Metallic functional materials, which assist in achieving optical, electrical, magnetic, or other specialized functions, include magnetic materials, metallic energy materials, catalytic purification materials, information materials, superconducting materials, and functional ceramics. Rare earth elements, a relatively unique class of materials, possess exceptional optical, electrical, magnetic, and catalytic properties. Their application in emerging fields has grown rapidly in recent years, with permanent magnets being a crucial component of rare earth applications. In 2009, permanent magnets accounted for 57% of total rare earth new material consumption. Driven by national policies on emerging industries, new energy vehicles, wind power generation, energy-saving home appliances, and other sectors will drive explosive growth in demand for rare earth permanent magnets, such as neodymium iron boron magnets.
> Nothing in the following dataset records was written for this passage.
-- ==== Sys2Proof/Machine/Flags.lean ====
section
/-! DEFINITION. The fields of STATUS (spec/23_ref_c_f.md R358, spec/09_numbers.md R150, R151) and the results of the scalar ALU,
which sets no flag (spec/10_encoding.md R187 to R189). -/

namespace Sys2Proof.Machine

/-! ## STATUS (R358) -/

namespace Ctx
variable (x : Ctx)
def sv : Bool := x.status.getLsbD 0
def ie : Bool := x.status.getLsbD 1
def pp : Bool := x.status.getLsbD 2
def jr : Bool := x.status.getLsbD 3
def xp : Bool := x.status.getLsbD 4
def dn : Bool := x.status.getLsbD 5
def rm : BitVec 2 := x.status.extractLsb' 6 2
def payload : BitVec 15 := x.status.extractLsb' 16 15
end Ctx

/-- A status word with one bit set or cleared. -/
def setBit (w : Word) (n : Nat) (b : Bool) : Word :=
  if b then w ||| (1#64 <<< n) else w &&& ~~~(1#64 <<< n)

/-- The status word with the prefix consumed: PP = 0 (R154). -/
def Ctx.consumePrefix (x : Ctx) : Ctx := { x with status := setBit x.status 2 false }

/-- The exception flags made sticky in STATUS (R151). -/
def Ctx.raiseFlags (x : Ctx) (f : Flags) : Ctx := { x with status := x.status ||| f.bits }

/-! ## Scalar ALU (R187, R188) -/

/-- The low w bits of a register value (R187). -/
def lowBits (w : Nat) (a : Word) : Nat := a.toNat % 2 ^ w

/-- A w-bit result zero-extended to a register (R187). -/
def zextW (w : Nat) (n : Nat) : Word := BitVec.ofNat 64 (n % 2 ^ w)

/-- The w-bit value as U selects (R187). -/
def aluInt (u : Bool) (w : Nat) (a : Word) : Int := if u then ((lowBits w a : Nat) : Int) else sextNat64 w (lowBits w a)
where
  /-- Two's complement of w bits. -/
  sextNat64 (w x : Nat) : Int := if x < 2 ^ (w - 1) then (x : Int) else (x : Int) - ((2 ^ w : Nat) : Int)

/-- An integer wrapped to w bits and zero-extended. -/
def wrapInt (w : Nat) (i : Int) : Word := BitVec.ofNat 64 (i % ((2 ^ w : Nat) : Int)).toNat

def aluAdd (w : Nat) (a b : Word) : Word := zextW w (lowBits w a + lowBits w b)
def aluSub (w : Nat) (a b : Word) : Word := zextW w (lowBits w a + 2 ^ w - lowBits w b)
def aluMul (w : Nat) (a b : Word) : Word := zextW w (lowBits w a * lowBits w b)

/-- Bits [2w-1:w] of the exact product (R188). -/
def aluMulh (u : Bool) (w : Nat) (a b : Word) : Word :=
  wrapInt w ((aluInt u w a * aluInt u w b) / ((2 ^ w : Nat) : Int))

/-- Truncating division; all ones for b = 0; the most negative value divided by -1 wraps to itself (R188). -/
def aluDiv (u : Bool) (w : Nat) (a b : Word) : Word :=
  if lowBits w b = 0 then zextW w (2 ^ w - 1) else wrapInt w (Int.tdiv (aluInt u w a) (aluInt u w b))

/-- a - b x DIV(a, b), the sign of a; a for b = 0 (R188). -/
def aluRem (u : Bool) (w : Nat) (a b : Word) : Word :=
  if lowBits w b = 0 then zextW w (lowBits w a) else wrapInt w (Int.tmod (aluInt u w a) (aluInt u w b))

def aluAnd (w : Nat) (a b : Word) : Word := zextW w (a &&& b).toNat
def aluOr (w : Nat) (a b : Word) : Word := zextW w (a ||| b).toNat
def aluXor (w : Nat) (a b : Word) : Word := zextW w (a ^^^ b).toNat
def aluShl (w : Nat) (a b : Word) : Word := zextW w (lowBits w a * 2 ^ (lowBits w b % w))
def aluShr (w : Nat) (a b : Word) : Word := zextW w (lowBits w a / 2 ^ (lowBits w b % w))
def aluSar (w : Nat) (a b : Word) : Word := wrapInt w (aluInt false w a / ((2 ^ (lowBits w b % w) : Nat) : Int))
def aluMin (u : Bool) (w : Nat) (a b : Word) : Word := zextW w (lowBits w (if aluInt u w b < aluInt u w a then b else a))
def aluMax (u : Bool) (w : Nat) (a b : Word) : Word := zextW w (lowBits w (if aluInt u w a < aluInt u w b then b else a))

/-- a COND b (R189). -/
def aluCond (c : Nat) (w : Nat) (a b : Word) : Bool :=
  let sa := aluInt false w a
  let sb := aluInt false w b
  let ua := lowBits w a
  let ub := lowBits w b
  match c with
  | 0 => ua == ub | 1 => ua != ub | 2 => decide (sa < sb) | 3 => decide (sb ≤ sa) | 4 => decide (ua < ub)
  | 5 => decide (ub ≤ ua) | 6 => decide (sa ≤ sb) | 7 => decide (sb < sa) | 8 => decide (ua ≤ ub) | _ => decide (ub < ua)

/-- Leading zeros of a w-bit value; w for 0 (R188). -/
def clzNat (w n : Nat) : Nat := if n = 0 then w else w - 1 - n.log2

/-- Ones among bits 0 to w - 1 (R188). -/
def popNat : Nat → Nat → Nat
  | 0, _ => 0
  | w + 1, n => n % 2 + popNat w (n / 2)

/-- Bits [pos+len-1:pos] (R188). -/
def aluBfx (a : Word) (pos len : Nat) : Word := BitVec.ofNat 64 (a.toNat / 2 ^ pos % 2 ^ len)

/-- gd with bits [pos+len-1:pos] replaced by a[len-1:0], in w bits (R188). -/
def aluBfi (w : Nat) (d a : Word) (pos len : Nat) : Word :=
  let x := lowBits w d
  zextW w (x / 2 ^ (pos + len) * 2 ^ (pos + len) + a.toNat % 2 ^ len * 2 ^ pos + x % 2 ^ pos)

/-- MOVI's value (R188). -/
def movImm (mod : BitVec 2) (imm : BitVec 32) : Word :=
  match mod.toNat with
  | 3 => imm.signExtend 64
  | 2 => imm.zeroExtend 64
  | 1 => (imm.extractLsb' 0 16).zeroExtend 64
  | _ => (imm.extractLsb' 0 8).zeroExtend 64

/-- The KLOG operations (R367), codes 0 to 5. -/
def klogOp (c : Nat) (a b : Word) : Word :=
  match c with
  | 0 => a &&& b | 1 => a ||| b | 2 => a ^^^ b | 3 => a &&& ~~~b | 4 => a ||| ~~~b | _ => ~~~(a ^^^ b)

end Sys2Proof.Machine
end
Global trends in new materials development indicate that the production of steel and nonferrous metals is moving toward shorter processes, higher efficiency, energy conservation and consumption reduction, clean production, higher performance, and greater multifunctionality. For example, in structural materials, whose primary function is to bear loads (e.g., in trains, cars, and airplanes), automotive steel has evolved in recent years from conventional steel to high-strength alloy steels, aluminum alloys, or specialized high-strength magnesium-based alloys. High-strength titanium alloys play a key role in high-strength steel, while stainless steel is poised to replace carbon steel. Al alloys and conventional steel used in military aircraft are also gradually being replaced by advanced titanium alloys and polymer-based composites. Further development of carbon fiber-reinforced composites and aluminum-based composites is also needed. Development Status and Restrictions of Some Key High-End Metal Materials:
With the rapid advancement of science and technology in China, developed countries, driven by their own interests, have gradually imposed technological blockades and restrictions on China. This has resulted in export restrictions on high-end metal materials in some high-tech fields, posing challenges to the development of related industries in my country. The following are some typical examples of restricted high-end metal materials:
1. Tungsten Alloys
Tungsten alloys are alloys composed of tungsten as a base and other elements. Tungsten is silvery-white in color and has a melting point of 3400°C, making it the metal with the highest melting point. Its density is comparable to that of gold and 2.5 times that of steel. In addition to being widely used in the manufacture of cemented carbide and as an alloying additive, it is also widely used in the electronics and electric lighting industries, as well as in aerospace, foundry, and other sectors.
China has abundant tungsten reserves, with domestically proven reserves accounting for over 60%, and the majority of the global tungsten supply comes from China. However, the deep processing and technological innovation capabilities of Chinese tungsten companies lag significantly behind those of large international tungsten companies. Cemented carbide products are primarily mid- and low-end, and most are sintered products. High-tech, high-value-added tungsten products, such as high-performance, high-precision, high-end cemented carbide CNC inserts, are still in high demand.